Il n’atteindra pas complètement cet objectif parce qu’il se heurte à la politique française telle qu’elle est mise en oeuvre par les fonctionnaires du protectorat, et au gouvernement français en métropole que Lyautey s’efforce de convaincre sans succès.
I. Un espace à pacifier (ie à dominer militairement)
A. Un territoire de l’armée
La conquête va prendre plus de 20 ans et ne s’achève qu’en 1934. Pendant toute la période, l’armée est présente au Maroc avec des effectifs fluctuants, notamment en raison de la guerre.
1914-1916 : première ponction puis seconde en 1918 suite à l’appel massif de Clemenceau.
Lyautey mène la politique de la carapace : il refuse le repli sur le Maroc littéral qui risque d’encourager la contestation de la présence française selon lui et préfère maintenir des hommes au contact avec les Marocains en vidant les zones où le contrôle est bien établi.
L’armée française au Maroc fait largement appel à des soldats indigènes algériens ou marocains. Le pourcentage des Européens diminue jusqu’à la guerre du Rif contre Abd-el-Krim en 1925. Beaucoup d’Algériens qui ont joué un rôle important lors de l’insurrection de Fès de 1912 en protégeant les officiers français jusqu’à l’arrivée des renforts.
L’armée mène une conquête contre « les hommes libres ».
B. Une longue conquête contre les « hommes libres »
Lyautey parle de ces hommes (les Imazighen) comme des insurgés mais non comme des ennemis car il a la conviction d’agir pour le compte du sultan marocain.
Guerre longue et difficile passant par le blocus de la population. La tribu des Aït Yahya a été dévastée : nombreux orphelins, femmes obligées de s’adonner à la prostitution…
Amendes collectives contre les tribus rebelles.
C. Le bilan
Bilan très lourd et souvent mal connu. 8 500 à 20 000 morts côté français (dont un peu plus de 600 officiers) ; 100 000 morts côté marocain selon Daniel Rivet.
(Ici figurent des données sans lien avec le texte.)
-- ==== Sys2Proof/Machine/Numbers.lean ====
section
/-! DEFINITION. The number formats of 02_numbers.md: sample formats (R28 to R30), operand formats and
requantisation (R31 to R33), I48 (R34 to R40), T48 (R42 to R47), conversions (R48, R49), the balanced combine (R55). -/

namespace Sys2Proof.Machine

/-- A 48-bit storage code (R35). -/
abbrev Code48 := BitVec 48

/-! ## Samples and operands -/

/-- Bits per component of a sample format, by R28; `none` for a code the device refuses. -/
def sampleBits (fmt : Nat) : Option Nat :=
  if fmt = 0x1 ∨ fmt = 0x9 then some 4
  else if fmt = 0x2 ∨ fmt = 0xA then some 8
  else if fmt = 0x3 ∨ fmt = 0xB then some 12
  else if fmt = 0x4 ∨ fmt = 0xC then some 16
  else none

/-- Bit 3 of the code marks a complex format (R28). -/
def sampleComplex (fmt : Nat) : Bool := fmt.testBit 3

/-- Bits of one whole sample (R28). -/
def sampleWidth (fmt : Nat) : Nat :=
  (sampleBits fmt).getD 0 * (if sampleComplex fmt then 2 else 1)

/-- Sample `k` of a payload bit string (R29, R30): real and imaginary part, imaginary 0 for a real format. -/
def sampleAt (fmt : Nat) (payload : Nat) (k : Nat) : Int × Int :=
  let c := (sampleBits fmt).getD 0
  let w := sampleWidth fmt
  let x := natField payload (k * w) w
  (toSigned c x, if sampleComplex fmt then toSigned c (x / 2 ^ c) else 0)

/-- Bits per component of a lathe or beam operand format: 0 C4, 1 C8, 2 C12, 3 C16 (R31). -/
def operandBits (f : Nat) : Nat := if f = 0 then 4 else if f = 1 then 8 else if f = 2 then 12 else 16

/-- Bytes of one complex operand (R31). -/
def operandBytes (f : Nat) : Nat := operandBits f / 4

/-- Largest magnitude produced in an operand format (R31). -/
def operandMax (f : Nat) : Int := 2 ^ (operandBits f - 1) - 1

/-- The code of a complex operand, real part in the low half (R31). -/
def operandCode (f : Nat) (re im : Int) : Nat :=
  ofSigned (operandBits f) re + ofSigned (operandBits f) im * 2 ^ operandBits f

/-- The components of an operand code, a most negative code at its value (R33). -/
def operandValue (f : Nat) (code : Nat) : Int × Int :=
  (toSigned (operandBits f) code, toSigned (operandBits f) (code / 2 ^ operandBits f))

/-- Requantisation of one component to magnitude `m`, of the exact value `x / 2^k` (R32): the result and
whether it was clamped. -/
def requantise (m : Int) (x : Int) (k : Nat) : Int × Bool :=
  let r := roundShift x k
  (clampInt (-m) m r, decide (r < -m ∨ m < r))

/-! ## I48 -/

/-- The value of an I48 code (R34). -/
inductive I48 where
  | fin (x : Int)
  | posInf
  | negInf
  | void
  deriving DecidableEq, Repr

/-- Largest finite I48 value, 2^47 − 2 (R34). -/
def i48Max : Int := 2 ^ 47 - 2

/-- The value a 48-bit code stands for (R34). -/
def i48OfCode (c : Code48) : I48 :=
  if c = 0x7FFFFFFFFFFF#48 then .posInf
  else if c = 0x800000000001#48 then .negInf
  else if c = 0x800000000000#48 then .void
  else .fin c.toInt

/-- The code of an I48 value (R34). -/
def i48Code (v : I48) : Code48 :=
  match v with
  | .fin x => BitVec.ofInt 48 x
  | .posInf => 0x7FFFFFFFFFFF#48
  | .negInf => 0x800000000001#48
  | .void => 0x800000000000#48

/-- An exact integer stored as I48: INF of its sign outside the finite range (R36). -/
def i48OfInt (x : Int) : I48 :=
  if i48Max < x then .posInf else if x < -i48Max then .negInf else .fin x

/-- I48 addition, by the table of R37. -/
def i48Add (a b : I48) : I48 :=
  match a, b with
  | .void, _ => .void
  | _, .void => .void
  | .fin x, .fin y => i48OfInt (x + y)
  | .fin _, .posInf => .posInf
  | .fin _, .negInf => .negInf
  | .posInf, .fin _ => .posInf
  | .posInf, .posInf => .posInf
  | .posInf, .negInf => .void
  | .negInf, .fin _ => .negInf
  | .negInf, .negInf => .negInf
  | .negInf, .posInf => .void

/-- Negation of an I48 value (R40). -/
def i48Neg (a : I48) : I48 :=
  match a with
  | .fin x => .fin (-x)
  | .posInf => .negInf
  | .negInf => .posInf
  | .void => .void

/-! ## T48 -/

/-- Sign bit of a T48 code. -/
def t48Sign (c : Code48) : Bool := c.getLsbD 47

/-- Exponent field of a T48 code. -/
def t48Exp (c : Code48) : Nat := natField c.toNat 39 8

/-- Fraction field of a T48 code. -/
def t48Frac (c : Code48) : Nat := natField c.toNat 0 39

/-- E 255 with a nonzero fraction is a NaN (R44). -/
def t48IsNan (c : Code48) : Bool := decide (t48Exp c = 255 ∧ t48Frac c ≠ 0)

/-- E 255 with fraction 0 is an infinity (R44). -/
def t48IsInf (c : Code48) : Bool := decide (t48Exp c = 255 ∧ t48Frac c = 0)

/-- The cause a NaN carries in bits [38:32] (R44). -/
def t48Cause (c : Code48) : Nat := natField c.toNat 32 7

/-- A NaN as the device produces it (R44). -/
def t48Nan (cause : Nat) : Code48 := BitVec.ofNat 48 (255 * 2 ^ 39 + cause % 128 * 2 ^ 32)

/-- An infinity of a sign (R44). -/
def t48Inf (neg : Bool) : Code48 := if neg then 0xFF8000000000#48 else 0x7F8000000000#48

/-- A zero of a sign, F written as 0 (R43). -/
def t48Zero (neg : Bool) : Code48 := if neg then 0x800000000000#48 else 0#48

/-- A finite code as an integer significand (signed) and a power of two: value = fst * 2^(snd − 166) (R42, R43). -/
def t48Parts (c : Code48) : Int × Nat :=
  if t48Exp c = 0 then (0, 0) else
    let m : Int := ((2 ^ 39 + t48Frac c : Nat) : Int)
    (if t48Sign c then -m else m, t48Exp c)

/-- The magnitude `x * 2^(e − 166)` rounded to 40 significant bits, ties to even, as a T48 code (R45). -/
def t48Round (neg : Bool) (x : Nat) (e : Int) : Code48 :=
  if x = 0 then t48Zero neg else
    let l := Nat.log2 x + 1
    let (m, ex) : Nat × Int :=
      if l ≤ 40 then (x * 2 ^ (40 - l), e - ((40 - l : Nat) : Int))
      else
        let r := (roundShift (x : Int) (l - 40)).toNat
        if r = 2 ^ 40 then (2 ^ 39, e + ((l - 40 : Nat) : Int) + 1) else (r, e + ((l - 40 : Nat) : Int))
    if 254 < ex then t48Inf neg
    else if ex < 1 then t48Zero neg
    else BitVec.ofNat 48 ((if neg then 2 ^ 47 else 0) + ex.toNat * 2 ^ 39 + (m - 2 ^ 39))

/-- The exact value `x * 2^(e − 166)` as a T48 code, +0 for an exact zero (R45). -/
def t48OfExact (x : Int) (e : Int) : Code48 := t48Round (decide (x < 0)) x.natAbs e

/-- Sum of two finite T48 codes (R45). -/
def t48AddFinite (a b : Code48) : Code48 :=
  let (ma, ea) := t48Parts a
  let (mb, eb) := t48Parts b
  let e := min ea eb
  let x := ma * ((2 ^ (ea - e) : Nat) : Int) + mb * ((2 ^ (eb - e) : Nat) : Int)
  if x = 0 then
    t48Zero (t48Sign a && t48Sign b && decide (t48Exp a = 0 ∧ t48Exp b = 0))
  else t48OfExact x (e : Int)

/-- T48 addition, by the table of R46; a NaN operand passes through with its payload (R47). -/
def t48Add (a b : Code48) : Code48 :=
  if t48IsNan a then a
  else if t48IsNan b then b
  else if t48IsInf a then (if t48IsInf b && (t48Sign a != t48Sign b) then t48Nan 1 else a)
  else if t48IsInf b then b
  else t48AddFinite a b

/-- Conversion from I48 to T48; `cause` is the VOID cause its holder carries (R48). -/
def t48OfI48 (cause : Nat) (v : I48) : Code48 :=
  match v with
  | .fin x => t48OfExact x 166
  | .posInf => t48Inf false
  | .negInf => t48Inf true
  | .void => t48Nan cause

/-- Conversion from T48 to I48: the value and the VOID cause, 0 for none (R49). -/
def i48OfT48 (c : Code48) : I48 × Nat :=
  if t48IsNan c then (.void, t48Cause c)
  else if t48IsInf c then (if t48Sign c then .negInf else .posInf, 0)
  else
    let (m, e) := t48Parts c
    if 166 ≤ e then (i48OfInt (m * ((2 ^ (e - 166) : Nat) : Int)), 0)
    else (i48OfInt (roundShift m (166 - e)), 0)

/-- Whether a stored value is VOID (EXACT) or NaN (FLOAT). -/
def code48Void (isFloat : Bool) (c : Code48) : Bool :=
  if isFloat then t48IsNan c else decide (i48OfCode c = .void)

/-- Whether a stored value is an infinity of its format. -/
def code48Inf (isFloat : Bool) (c : Code48) : Bool :=
  if isFloat then t48IsInf c else decide (i48OfCode c = .posInf ∨ i48OfCode c = .negInf)

/-- Addition in the storage format of a slot (R37, R46), the first operand first. -/
def code48Add (isFloat : Bool) (a b : Code48) : Code48 :=
  if isFloat then t48Add a b else i48Code (i48Add (i48OfCode a) (i48OfCode b))

/-- The VOID of a cause in the storage format of a slot (R50, R53). -/
def code48MakeVoid (isFloat : Bool) (cause : Nat) : Code48 :=
  if isFloat then t48Nan cause else i48Code .void

/-- An exact integer in the storage format of a slot (R41: a dump is an exact integer in both). -/
def code48OfInt (isFloat : Bool) (x : Int) : Code48 :=
  if isFloat then t48OfExact x 166 else i48Code (i48OfInt x)

/-- A loaded preload value: every VOID or NaN becomes one of cause 2 (R52). -/
def code48Preload (isFloat : Bool) (c : Code48) : Code48 :=
  if code48Void isFloat c then code48MakeVoid isFloat 2 else c

/-- One level of the balanced combine: neighbours are added in pairs, the lower producer first (R55). -/
def combineLevel {α : Type} (add : α → α → α) : List α → List α
  | a :: b :: l => add a b :: combineLevel add l
  | [a] => [a]
  | [] => []

/-- The balanced combine of R55 for k = 1, 2, 4 or 8 partials: log2 k levels of neighbour pairs. -/
def combineBalanced {α : Type} (add : α → α → α) (l : List α) : List α :=
  combineLevel add (combineLevel add (combineLevel add l))

end Sys2Proof.Machine
end

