-- ==== Sys2Proof/Machine/RegNames.lean ====
section
/-! DEFINITION. Names for register offsets (`R.`), register fields as offset, low bit and width (`F.`) and sticky bit numbers (`S.`),
spelled as the register tables of the manual spell them. -/

namespace Sys2Proof.Machine

/-- A field of a register: the register offset, the low bit and the width. -/
structure FieldRef where
  off : Nat
  lo : Nat
  width : Nat
  deriving DecidableEq, Repr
Avant la guerre du Rif et ses bombardements aériens, les morts français étaient plus nombreux que les morts marocains.
L’armée est extrêmement active au Maroc, ce qui n’empêche pas Lyautey d’édifier un nouvel Etat dans toutes les zones sous contrôle français.
II. Le Makhzen des Français
Lyautey est un légitimiste (et non un Républicain), un libéral au sens du 19è siècle i.e. très opposé à l’intervention de l’Etat dans tous les domaines (sauf missions régaliennes). Cette vision est portée par les monarchistes et combattue par les républicains qui pensent au contraire que pour que la République s’enracine, il fallait convaincre les Français que c’est le meilleur des régimes et par conséquent les éduquer.
Pour les monarchistes, seuls les meilleurs doivent gouverner et non ceux dont la République a favorisé l’ascension sociale. On ne peut pas remplacer la naissance par l’éducation.
A. Le maintien du vieux Makhzen (le palais)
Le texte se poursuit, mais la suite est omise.